## What is expected
Return the lines of the data below exactly. Start at the first and end with the line containing "txbuf := some ⟨c.capacity.toNat, []⟩".

## Listed records
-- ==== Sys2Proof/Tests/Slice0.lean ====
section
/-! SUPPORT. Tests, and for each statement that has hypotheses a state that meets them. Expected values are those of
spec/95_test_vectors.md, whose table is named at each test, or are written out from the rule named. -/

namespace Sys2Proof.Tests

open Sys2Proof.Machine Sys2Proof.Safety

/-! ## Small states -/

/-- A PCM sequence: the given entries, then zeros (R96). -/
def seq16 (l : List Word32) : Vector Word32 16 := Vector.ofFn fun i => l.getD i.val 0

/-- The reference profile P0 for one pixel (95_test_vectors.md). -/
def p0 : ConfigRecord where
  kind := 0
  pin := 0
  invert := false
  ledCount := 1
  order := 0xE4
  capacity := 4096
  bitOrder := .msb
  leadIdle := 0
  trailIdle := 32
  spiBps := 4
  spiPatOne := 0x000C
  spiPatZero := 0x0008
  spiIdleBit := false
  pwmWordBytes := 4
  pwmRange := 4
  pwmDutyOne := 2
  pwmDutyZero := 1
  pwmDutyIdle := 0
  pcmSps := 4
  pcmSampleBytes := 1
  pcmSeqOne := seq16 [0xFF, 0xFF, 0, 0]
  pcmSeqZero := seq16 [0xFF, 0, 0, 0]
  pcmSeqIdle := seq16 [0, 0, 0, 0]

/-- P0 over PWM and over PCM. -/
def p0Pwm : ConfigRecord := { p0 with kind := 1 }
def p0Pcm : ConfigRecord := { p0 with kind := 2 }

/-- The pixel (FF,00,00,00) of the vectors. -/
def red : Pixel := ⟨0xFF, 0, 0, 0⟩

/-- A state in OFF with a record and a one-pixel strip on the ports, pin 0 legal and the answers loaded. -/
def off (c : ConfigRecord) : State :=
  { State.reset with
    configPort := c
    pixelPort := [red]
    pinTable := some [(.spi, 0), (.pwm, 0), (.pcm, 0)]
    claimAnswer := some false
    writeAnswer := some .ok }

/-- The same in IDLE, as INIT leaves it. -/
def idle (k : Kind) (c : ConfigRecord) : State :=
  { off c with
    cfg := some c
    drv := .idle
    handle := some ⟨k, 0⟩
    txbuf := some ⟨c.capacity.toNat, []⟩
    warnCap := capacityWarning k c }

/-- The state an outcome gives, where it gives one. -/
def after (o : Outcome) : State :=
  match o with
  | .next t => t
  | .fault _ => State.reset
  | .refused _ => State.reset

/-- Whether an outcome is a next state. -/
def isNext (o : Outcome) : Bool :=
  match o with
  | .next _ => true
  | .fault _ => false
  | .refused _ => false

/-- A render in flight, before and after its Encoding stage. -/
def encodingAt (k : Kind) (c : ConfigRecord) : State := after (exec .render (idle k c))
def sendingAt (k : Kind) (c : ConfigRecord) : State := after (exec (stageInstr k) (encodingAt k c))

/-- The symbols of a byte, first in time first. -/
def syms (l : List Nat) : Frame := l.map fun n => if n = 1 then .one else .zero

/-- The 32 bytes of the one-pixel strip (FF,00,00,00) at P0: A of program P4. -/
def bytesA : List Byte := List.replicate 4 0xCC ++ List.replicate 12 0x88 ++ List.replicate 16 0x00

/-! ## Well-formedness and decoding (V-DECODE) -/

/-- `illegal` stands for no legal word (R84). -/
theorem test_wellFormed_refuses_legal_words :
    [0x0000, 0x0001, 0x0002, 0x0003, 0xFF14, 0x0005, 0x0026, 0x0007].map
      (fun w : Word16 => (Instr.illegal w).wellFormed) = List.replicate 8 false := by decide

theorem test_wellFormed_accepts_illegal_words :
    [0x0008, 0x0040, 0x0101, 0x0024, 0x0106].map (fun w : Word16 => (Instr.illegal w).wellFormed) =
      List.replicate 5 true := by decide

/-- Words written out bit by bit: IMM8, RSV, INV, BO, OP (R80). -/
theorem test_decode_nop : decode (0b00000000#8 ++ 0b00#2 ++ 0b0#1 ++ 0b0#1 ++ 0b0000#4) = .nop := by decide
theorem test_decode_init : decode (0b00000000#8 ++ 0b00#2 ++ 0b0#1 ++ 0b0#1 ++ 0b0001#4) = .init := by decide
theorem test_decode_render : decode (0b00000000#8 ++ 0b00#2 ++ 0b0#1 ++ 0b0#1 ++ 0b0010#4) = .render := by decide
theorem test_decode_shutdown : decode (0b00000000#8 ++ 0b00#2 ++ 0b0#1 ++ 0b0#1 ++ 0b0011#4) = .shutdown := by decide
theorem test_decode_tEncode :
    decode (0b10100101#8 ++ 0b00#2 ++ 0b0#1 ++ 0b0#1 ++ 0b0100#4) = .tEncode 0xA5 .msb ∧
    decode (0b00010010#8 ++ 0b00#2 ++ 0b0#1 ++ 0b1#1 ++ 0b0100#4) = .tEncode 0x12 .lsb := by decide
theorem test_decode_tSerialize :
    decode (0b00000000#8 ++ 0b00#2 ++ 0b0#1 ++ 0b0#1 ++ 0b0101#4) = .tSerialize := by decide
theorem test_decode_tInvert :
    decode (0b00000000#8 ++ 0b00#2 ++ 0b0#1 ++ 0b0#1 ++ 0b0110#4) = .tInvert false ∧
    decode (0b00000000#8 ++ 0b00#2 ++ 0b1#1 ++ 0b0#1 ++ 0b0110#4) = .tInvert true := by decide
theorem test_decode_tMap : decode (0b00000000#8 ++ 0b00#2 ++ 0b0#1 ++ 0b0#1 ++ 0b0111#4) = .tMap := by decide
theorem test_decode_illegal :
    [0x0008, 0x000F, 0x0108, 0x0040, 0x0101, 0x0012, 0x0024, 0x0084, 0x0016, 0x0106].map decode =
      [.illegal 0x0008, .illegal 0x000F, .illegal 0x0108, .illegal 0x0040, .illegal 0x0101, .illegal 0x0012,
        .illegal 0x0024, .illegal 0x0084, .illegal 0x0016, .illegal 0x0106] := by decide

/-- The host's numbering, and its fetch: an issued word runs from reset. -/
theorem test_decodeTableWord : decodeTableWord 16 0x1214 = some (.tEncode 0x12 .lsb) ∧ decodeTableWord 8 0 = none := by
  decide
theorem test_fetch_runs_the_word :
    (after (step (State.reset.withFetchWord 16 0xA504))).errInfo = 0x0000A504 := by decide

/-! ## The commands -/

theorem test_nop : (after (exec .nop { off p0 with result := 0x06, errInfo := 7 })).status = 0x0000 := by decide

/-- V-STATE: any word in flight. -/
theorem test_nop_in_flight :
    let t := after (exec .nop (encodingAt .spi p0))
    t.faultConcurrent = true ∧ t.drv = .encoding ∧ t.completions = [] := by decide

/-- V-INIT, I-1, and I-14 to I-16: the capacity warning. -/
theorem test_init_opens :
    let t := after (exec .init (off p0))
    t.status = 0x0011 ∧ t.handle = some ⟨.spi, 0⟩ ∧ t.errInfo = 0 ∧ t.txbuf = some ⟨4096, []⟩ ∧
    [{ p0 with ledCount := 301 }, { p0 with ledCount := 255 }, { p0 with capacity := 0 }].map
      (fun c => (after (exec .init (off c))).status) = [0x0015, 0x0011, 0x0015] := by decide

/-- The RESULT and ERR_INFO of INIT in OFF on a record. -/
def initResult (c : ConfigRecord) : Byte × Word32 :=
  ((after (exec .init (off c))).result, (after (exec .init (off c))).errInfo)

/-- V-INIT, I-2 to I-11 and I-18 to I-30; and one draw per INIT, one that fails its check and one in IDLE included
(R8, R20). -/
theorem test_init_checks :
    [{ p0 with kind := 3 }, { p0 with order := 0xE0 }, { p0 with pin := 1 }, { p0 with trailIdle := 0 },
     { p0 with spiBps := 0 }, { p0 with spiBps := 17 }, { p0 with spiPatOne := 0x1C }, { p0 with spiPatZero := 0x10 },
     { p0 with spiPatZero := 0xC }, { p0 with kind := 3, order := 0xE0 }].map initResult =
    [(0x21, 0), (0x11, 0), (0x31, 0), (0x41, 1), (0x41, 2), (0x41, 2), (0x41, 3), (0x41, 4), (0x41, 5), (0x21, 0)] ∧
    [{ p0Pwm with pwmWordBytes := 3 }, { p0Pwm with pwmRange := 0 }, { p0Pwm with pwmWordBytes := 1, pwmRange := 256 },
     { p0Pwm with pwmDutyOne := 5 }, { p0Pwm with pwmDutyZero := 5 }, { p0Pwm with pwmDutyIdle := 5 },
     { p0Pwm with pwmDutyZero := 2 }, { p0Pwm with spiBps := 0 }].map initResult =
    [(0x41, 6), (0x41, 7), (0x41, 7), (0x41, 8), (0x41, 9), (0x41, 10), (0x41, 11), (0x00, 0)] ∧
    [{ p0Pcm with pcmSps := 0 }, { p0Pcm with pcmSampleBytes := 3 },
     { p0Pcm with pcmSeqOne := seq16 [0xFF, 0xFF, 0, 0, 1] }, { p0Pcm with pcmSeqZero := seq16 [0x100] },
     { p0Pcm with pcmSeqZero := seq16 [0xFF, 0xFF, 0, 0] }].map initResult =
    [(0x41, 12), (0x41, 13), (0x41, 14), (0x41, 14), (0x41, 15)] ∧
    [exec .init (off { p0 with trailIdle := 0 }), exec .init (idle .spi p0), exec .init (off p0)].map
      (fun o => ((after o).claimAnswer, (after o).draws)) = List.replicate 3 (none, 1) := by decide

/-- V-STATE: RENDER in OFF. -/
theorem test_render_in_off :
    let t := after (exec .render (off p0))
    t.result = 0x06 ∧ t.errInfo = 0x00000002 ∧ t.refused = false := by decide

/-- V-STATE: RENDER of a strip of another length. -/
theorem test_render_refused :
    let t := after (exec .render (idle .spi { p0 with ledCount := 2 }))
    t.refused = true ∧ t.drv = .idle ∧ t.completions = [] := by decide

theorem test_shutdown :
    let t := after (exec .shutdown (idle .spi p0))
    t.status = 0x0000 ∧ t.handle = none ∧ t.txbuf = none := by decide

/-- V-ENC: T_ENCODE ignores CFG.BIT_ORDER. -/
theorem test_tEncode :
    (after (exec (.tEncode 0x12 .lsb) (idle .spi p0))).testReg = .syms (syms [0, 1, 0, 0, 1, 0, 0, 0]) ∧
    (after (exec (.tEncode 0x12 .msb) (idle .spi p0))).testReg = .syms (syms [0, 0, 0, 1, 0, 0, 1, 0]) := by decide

## Solution
-- ==== Sys2Proof/Tests/Slice0.lean ====
section
/-! SUPPORT. Tests, and for each statement that has hypotheses a state that meets them. Expected values are those of
spec/95_test_vectors.md, whose table is named at each test, or are written out from the rule named. -/

namespace Sys2Proof.Tests

open Sys2Proof.Machine Sys2Proof.Safety

/-! ## Small states -/

/-- A PCM sequence: the given entries, then zeros (R96). -/
def seq16 (l : List Word32) : Vector Word32 16 := Vector.ofFn fun i => l.getD i.val 0

/-- The reference profile P0 for one pixel (95_test_vectors.md). -/
def p0 : ConfigRecord where
  kind := 0
  pin := 0
  invert := false
  ledCount := 1
  order := 0xE4
  capacity := 4096
  bitOrder := .msb
  leadIdle := 0
  trailIdle := 32
  spiBps := 4
  spiPatOne := 0x000C
  spiPatZero := 0x0008
  spiIdleBit := false
  pwmWordBytes := 4
  pwmRange := 4
  pwmDutyOne := 2
  pwmDutyZero := 1
  pwmDutyIdle := 0
  pcmSps := 4
  pcmSampleBytes := 1
  pcmSeqOne := seq16 [0xFF, 0xFF, 0, 0]
  pcmSeqZero := seq16 [0xFF, 0, 0, 0]
  pcmSeqIdle := seq16 [0, 0, 0, 0]

/-- P0 over PWM and over PCM. -/
def p0Pwm : ConfigRecord := { p0 with kind := 1 }
def p0Pcm : ConfigRecord := { p0 with kind := 2 }

/-- The pixel (FF,00,00,00) of the vectors. -/
def red : Pixel := ⟨0xFF, 0, 0, 0⟩

/-- A state in OFF with a record and a one-pixel strip on the ports, pin 0 legal and the answers loaded. -/
def off (c : ConfigRecord) : State :=
  { State.reset with
    configPort := c
    pixelPort := [red]
    pinTable := some [(.spi, 0), (.pwm, 0), (.pcm, 0)]
    claimAnswer := some false
    writeAnswer := some .ok }

/-- The same in IDLE, as INIT leaves it. -/
def idle (k : Kind) (c : ConfigRecord) : State :=
  { off c with
    cfg := some c
    drv := .idle
    handle := some ⟨k, 0⟩
    txbuf := some ⟨c.capacity.toNat, []⟩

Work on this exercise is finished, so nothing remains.